- **Exercise brief**:
The reply should consist of one number, the count of lines below in which the word "exec" appears.

- **Material supplied**:
/---

-- ==== Sys2Proof/Machine/Dispatch.lean ====
section
/-! DEFINITION. One arm for each command. -/

namespace Sys2Proof.Machine

open Sys2Proof
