-- ==== Sys2Proof/Certificates/Slice0/Obligations.lean ====
section
/-! DEFINITION. The statements for the provers. -/

open Sys2Proof Sys2Proof.Machine Sys2Proof.Safety

/-- A step with a command at the front of the queue is that command's effect on the state with the queue's rest (the block's law of this
package; log entry 1). -/
def Obligations.StepRunsTheFrontCommand : Prop :=
  (∀ (c : Instr) (s : State), step (s.enqueueFront c) = exec c s) ∧
  (∀ (c : Instr) (rest : List Instr) (s : State), s.pending = c :: rest → step s = exec c (s.dequeue rest))

/-- A step of an empty queue is one core cycle (DESIGN CHOICE, log entry 1): the clock counts, local time advances by CLOCK_INCREMENT
outside reset (R660), a port that is up and free begins the oldest frame of the first class that waits (R680), and what no cycle touches by
itself stays unless a setting waits for its response (R71). -/
def Obligations.EmptyQueueIsOneCycle : Prop :=
  ∀ s : State, s.pending = [] → ∃ t, step s = .next t ∧ t.now = s.now + 1 ∧ t.pending = [] ∧
    (s.net.held = [] →
      (s.reset_.phase ≠ .held → t.time.total = (s.time.advance (s.getN Obj.CLOCK_INCREMENT)).total) ∧
      (s.reset_.phase = .held → t.time.total = s.time.total) ∧
      t.koa = s.koa ∧ s.freeCtr ≤ t.freeCtr ∧ t.hk = s.hk ∧ t.nvm = s.nvm ∧ t.otp = s.otp ∧ t.reset_ = s.reset_ ∧
      (∀ p : Fin 2, s.portUp p = true → s.wireIdle p = true → ∀ f, f ∈ s.waitingFrames p →
        ∃ g ∈ s.sendPdelayResps.waitingFrames p, g.cls ≤ f.cls ∧ g.msg ∈ t.sent) ∧
      (∀ p : Fin 2, s.portUp p = true → s.wireIdle p = false → ∀ f, f ∈ s.waitingFrames p → f ∈ t.waitingFrames p))

/-- Every command completes on every state, and so does every step (derived: chapter 01 gives every command an effect or none). -/
def Obligations.EveryCommandCompletes : Prop :=
  (∀ (c : Instr) (s : State), ∃ t, exec c s = .next t) ∧ (∀ s : State, goesOn s)

/-- A command leaves the queue and the model's clock as they were, a reset of the device included (log entry 1). -/
def Obligations.CommandsKeepQueueAndClock : Prop :=
  ∀ (c : Instr) (s t : State), exec c s = .next t → t.pending = s.pending ∧ t.now = s.now

/-- The object store's canonical form is an invariant of every step: all 346 commands, the boot, the resets and the restore of stored
values included (derived: R14 gives every object one value, its default until it is written). -/
def Obligations.StepKeepsTheStoreCanonical : Prop :=
  ∀ s t : State, storeWf s = true → step s = .next t → storeWf t = true

/-- The state after reset (R297, R298, R870, R873; the reset values the tables leave open are those of log entries 4 to 7). -/
def Obligations.ResetIsHeldDark : Prop :=
  storeWf State.reset = true ∧ dark State.reset = true ∧ State.reset.faultLow = true ∧ State.reset.pending = [] ∧
  State.reset.reset_.phase = .held ∧ State.reset.safety.state = .init ∧ State.reset.seq.state = .stopped ∧
  (State.reset.axis 0).st = .off ∧ (State.reset.axis 1).st = .off ∧ State.reset.jobs.slots = [] ∧
  State.reset.koa.sessions = [] ∧ State.reset.seq.takes = [] ∧
  (∀ k, State.reset.get k = objDflt k) ∧ (∀ k, State.reset.getBlk k = blkDflt k)
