-- ==== Sys2Proof/Laws/Tab.lean ====
section
/-! SUPPORT. The laws of sparse tables: a read after a write, other keys stay, and the canonical form is kept. -/

namespace Sys2Proof.Machine

variable {α : Type}

theorem tabGet_filter_of_ne (d : Nat → α) (p : Nat × α → Bool) (t : Tab α) (k : Nat) (h : ∀ e ∈ t, e.1 = k → p e = true) :
    tabGet d (t.filter p) k = tabGet d t k := by
  induction t with
  | nil => rfl
  | cons e t ih =>
    have ih' := ih (fun x hx => h x (List.mem_cons_of_mem _ hx))
    by_cases hp : p e = true
    · simp only [List.filter_cons, hp, if_true, tabGet, ih']
    · have hk : e.1 ≠ k := fun c => hp (h e (List.mem_cons_self ..) c)
      simp only [List.filter_cons, hp, if_false, tabGet, hk, ih', Bool.false_eq_true]

theorem tabGet_absent (d : Nat → α) (t : Tab α) (k : Nat) (h : ∀ e ∈ t, e.1 ≠ k) : tabGet d t k = d k := by
  induction t with
  | nil => rfl
  | cons e t ih =>
    simp only [tabGet, h e (List.mem_cons_self ..), if_false, ih (fun x hx => h x (List.mem_cons_of_mem _ hx))]

theorem tabErase_absent (t : Tab α) (k : Nat) : ∀ e ∈ tabErase k t, e.1 ≠ k := by
  intro e he
  have := (List.mem_filter.mp he).2
  simpa using this

theorem tabGet_erase_same (d : Nat → α) (t : Tab α) (k : Nat) : tabGet d (tabErase k t) k = d k :=
  tabGet_absent d _ k (tabErase_absent t k)

theorem tabGet_erase_other (d : Nat → α) (t : Tab α) {k j : Nat} (h : j ≠ k) : tabGet d (tabErase k t) j = tabGet d t j :=
  tabGet_filter_of_ne d _ t j (fun e _ he => by simp [he, h])

theorem tabGet_insert_same (d : Nat → α) (t : Tab α) (k : Nat) (v : α) (h : ∀ e ∈ t, e.1 ≠ k) :
    tabGet d (tabInsert k v t) k = v := by
  induction t with
  | nil => simp [tabInsert, tabGet]
  | cons e t ih =>
    have he := h e (List.mem_cons_self ..)
    by_cases hk : k < e.1
    · simp [tabInsert, hk, tabGet]
    · simp [tabInsert, hk, tabGet, he, ih (fun x hx => h x (List.mem_cons_of_mem _ hx))]

theorem tabGet_insert_other (d : Nat → α) (t : Tab α) (k j : Nat) (v : α) (h : j ≠ k) :
    tabGet d (tabInsert k v t) j = tabGet d t j := by
  induction t with
  | nil => simp [tabInsert, tabGet, Ne.symm h]
  | cons e t ih =>
    by_cases hk : k < e.1
    · simp [tabInsert, hk, tabGet, Ne.symm h]
    · simp [tabInsert, hk, tabGet, ih]

/-- A read gives what was written last. -/
@[simp] theorem tabGet_put_same [DecidableEq α] (d : Nat → α) (t : Tab α) (k : Nat) (v : α) : tabGet d (tabPut d t k v) k = v := by
  unfold tabPut
  split
  · rw [tabGet_erase_same]; exact Eq.symm ‹_›
  · exact tabGet_insert_same d _ k v (tabErase_absent t k)

/-- A write leaves every other key as it was. -/
theorem tabGet_put_other [DecidableEq α] (d : Nat → α) (t : Tab α) {k j : Nat} (v : α) (h : j ≠ k) :
    tabGet d (tabPut d t k v) j = tabGet d t j := by
  unfold tabPut
  split
  · exact tabGet_erase_other d t h
  · rw [tabGet_insert_other d _ k j v h, tabGet_erase_other d t h]

/-- A read after a write, for every key. -/
theorem tabGet_put [DecidableEq α] (d : Nat → α) (t : Tab α) (k j : Nat) (v : α) :
    tabGet d (tabPut d t k v) j = if j = k then v else tabGet d t j := by
  split
  · subst j; exact tabGet_put_same d t k v
  · exact tabGet_put_other d t v ‹_›

theorem tabWf_iff [DecidableEq α] (d : Nat → α) (t : Tab α) :
    tabWf d t = true ↔ (t.map (·.1)).Pairwise (· < ·) ∧ ∀ e ∈ t, e.2 ≠ d e.1 := by
  simp [tabWf]

/-- Leaving entries out keeps the canonical form. -/
theorem tabWf_filter [DecidableEq α] (d : Nat → α) (p : Nat × α → Bool) (t : Tab α) (h : tabWf d t = true) :
    tabWf d (t.filter p) = true := by
  rw [tabWf_iff] at h ⊢
  refine ⟨h.1.sublist ((List.filter_sublist).map _), fun e he => h.2 e (List.mem_filter.mp he).1⟩

theorem tabInsert_mem (k : Nat) (v : α) (t : Tab α) (e : Nat × α) : e ∈ tabInsert k v t ↔ e = (k, v) ∨ e ∈ t := by
  induction t with
  | nil => simp [tabInsert]
  | cons x t ih =>
    by_cases hk : k < x.1
    · simp [tabInsert, hk]
    · simp only [tabInsert, hk, if_false, List.mem_cons, ih]; tauto

theorem tabInsert_sorted (k : Nat) (v : α) (t : Tab α) (h : (t.map (·.1)).Pairwise (· < ·)) (hk : ∀ e ∈ t, e.1 ≠ k) :
    ((tabInsert k v t).map (·.1)).Pairwise (· < ·) := by
  induction t with
  | nil => simp [tabInsert]
  | cons x t ih =>
    simp only [List.map_cons, List.pairwise_cons] at h
    by_cases hx : k < x.1
    · simp only [tabInsert, hx, if_true, List.map_cons, List.pairwise_cons]
      refine ⟨?_, h.1, h.2⟩
      intro a ha
      rcases List.mem_cons.mp ha with rfl | ha
      · exact hx
      · exact lt_trans hx (h.1 a ha)
    · have hne := hk x (List.mem_cons_self ..)
      simp only [tabInsert, hx, if_false, List.map_cons, List.pairwise_cons]
      refine ⟨?_, ih h.2 (fun e he => hk e (List.mem_cons_of_mem _ he))⟩
      intro a ha
      obtain ⟨e, he, rfl⟩ := List.mem_map.mp ha
      rcases (tabInsert_mem k v t e).mp he with rfl | he
      · simp only; omega
      · exact h.1 _ (List.mem_map_of_mem he)

/-- A write keeps the canonical form. -/
theorem tabWf_put [DecidableEq α] (d : Nat → α) (t : Tab α) (k : Nat) (v : α) (h : tabWf d t = true) :
    tabWf d (tabPut d t k v) = true := by
  unfold tabPut
  have he : tabWf d (tabErase k t) = true := tabWf_filter d _ t h
  split
  · exact he
  · rw [tabWf_iff] at he ⊢
    refine ⟨tabInsert_sorted k v _ he.1 (tabErase_absent t k), ?_⟩
    intro e hm
    rcases (tabInsert_mem k v _ e).mp hm with rfl | hm
    · assumption
    · exact he.2 e hm

/-- A run of writes keeps the canonical form. -/
theorem tabWf_foldl_put [DecidableEq α] (d : Nat → α) (l : List (Nat × α)) (t : Tab α) (h : tabWf d t = true) :
    tabWf d (l.foldl (fun t e => tabPut d t e.1 e.2) t) = true := by
  induction l generalizing t with
  | nil => exact h
  | cons e l ih => exact ih _ (tabWf_put d t e.1 e.2 h)

/-- An update keeps the canonical form. -/
theorem tabWf_upd [DecidableEq α] (d : Nat → α) (t : Tab α) (k : Nat) (f : α → α) (h : tabWf d t = true) :
    tabWf d (tabUpd d t k f) = true := tabWf_put d t k _ h

@[simp] theorem tabWf_nil [DecidableEq α] (d : Nat → α) : tabWf d ([] : Tab α) = true := by simp [tabWf]

end Sys2Proof.Machine
end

\---

- **Answer to this task**:
4